While each of the four tracks on the new album by Philadelphia’s God Root could have a nerve-wracking and even devastating effect on your emotional well-being if heard alone, Salt and Rot was quite clearly planned as a unified piece of music, a single well-orchestrated descent into madness. Part crushing death ritual and part hallucinatory fall into a lightless abyss where there’s very little to hold onto, where fear and emotional breakdown are the fracturing orders of the day, the album is staggeringly powerful, stunningly bleak and disorienting, and also unforgettable. Before you know it, it has you in its clutches and pulls you into its calamitous and narcotically vaporous vortex, extinguishing the will to resist.

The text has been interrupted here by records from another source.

-- ==== Sys2Proof/Syntax.lean ====
section
/-! DEFINITION. The instructions: one constructor per row of spec/opcode_table.json, the 256 entries of the
primary table (R1000 to R1255) and the 256 of the secondary table (R2000 to R2255). A constructor with an
argument holds the operand value its row's shape reads (R27): `d8` and `a8` a `u8`, `d16` and `a16` a `u16`,
`r8` an `i8` as an integer. The eleven undefined rows and the escape marker stand after the other primary
rows. `At` in a name stands for the parentheses of a memory operand of the text. -/

namespace Sys2Proof
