-- ==== Sys2Proof/Machine/Flags.lean ====
section
/-! DEFINITION. The flags accessor (41_flags_access.md) and the flag field of a trace line (47_trace_emitter.md
R306). The block computes no flag from data: flag results are execution, which is out of scope (R3, R24). -/

namespace Sys2Proof.Machine

/-- `pos(f)`: the fixed bit position in F, and so in AF (R120). -/
def Flag.pos : Flag → Nat
  | .z => 7
  | .n => 6
  | .h => 5
  | .c => 4

/-- `1 << pos(f)` as a byte (R121). -/
def Flag.mask (f : Flag) : Byte := (1 : Byte) <<< f.pos

/-- The F byte after one flag is set or cleared (R121). -/
def flagByte (f : Flag) (v : Bool) (old : Byte) : Byte :=
  (old &&& ~~~ f.mask) ||| (if v then f.mask else 0)

/-- The write of R121. -/
def RegFile.setFlag (r : RegFile) (f : Flag) (v : Bool) : RegFile :=
  r.store .af (joinBytes (highByte r.af) (flagByte f v (lowByte r.af)))

/-- `x[AF][pos(f)] = 1` (R122). -/
def RegFile.getFlag (r : RegFile) (f : Flag) : Bool := r.af.getLsbD f.pos

/-- R121. -/
def opSetFlag (f : Flag) (v : Bool) (s : State) : Result :=
  .next ((s.setRegs (s.regs.setFlag f v)).returns .unit)

/-- R122. -/
def opGetFlag (f : Flag) (s : State) : Result := .next (s.returns (.bool (s.regs.getFlag f)))

/-- One character of the flag field: `1` when set and `0` when clear (R306). -/
def flagChar (v : Bool) : String := if v then "1" else "0"

/-- Z, N, H, C in that order with no separator (R306). -/
def flagSummary (r : RegFile) : String :=
  flagChar (r.getFlag .z) ++ flagChar (r.getFlag .n) ++ flagChar (r.getFlag .h) ++ flagChar (r.getFlag .c)

end Sys2Proof.Machine
end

Salt and Rot will be released by Horror Pain Gore Death Productions on July 11th — tomorrow. To help pave this now-very-short path to its advent, we have a full stream today. My best advice is to set aside 33 minutes for uninterrupted listening, and then the rest of the day for recovery.

 


Photo by Raechel Welch

 

You can pick out the ingredients that go into the sound — sludge, doom, perhaps a bit of stoner in the massive riffs and the aspects of shamanic ritual, and doses of unhealthy electronic noise — but God Root’s brand of sonic torment and desolation isn’t easy to pigeonhole. The label makes references to such bands as Neurosis, Old Man Gloom, Swans, and the mighty YOB, and you can understand why when you listen, but those references still might not prepare you well enough. God Root have selected recognizable tools of their trade, but fashioned something of their own, something that’s both abominable and transfixing.

 

As the album is structured, it begins with a long preparatory piece, but “Reclamation” is more than simply an intro. It begins with an ominous ambient drone and a scattering of haunting sounds undergirded by the low, muffled rumble of a drum, but then becomes more intense and unnerving with the arrival of a crushing, ritualistic drum rhythm and a mix of unearthly wailing and scarring howls. It builds into an experience that’s strangely hypnotic, a void-faring trip that plants the seeds of the unhealthy fascinations that will soon flower in the listener’s mind.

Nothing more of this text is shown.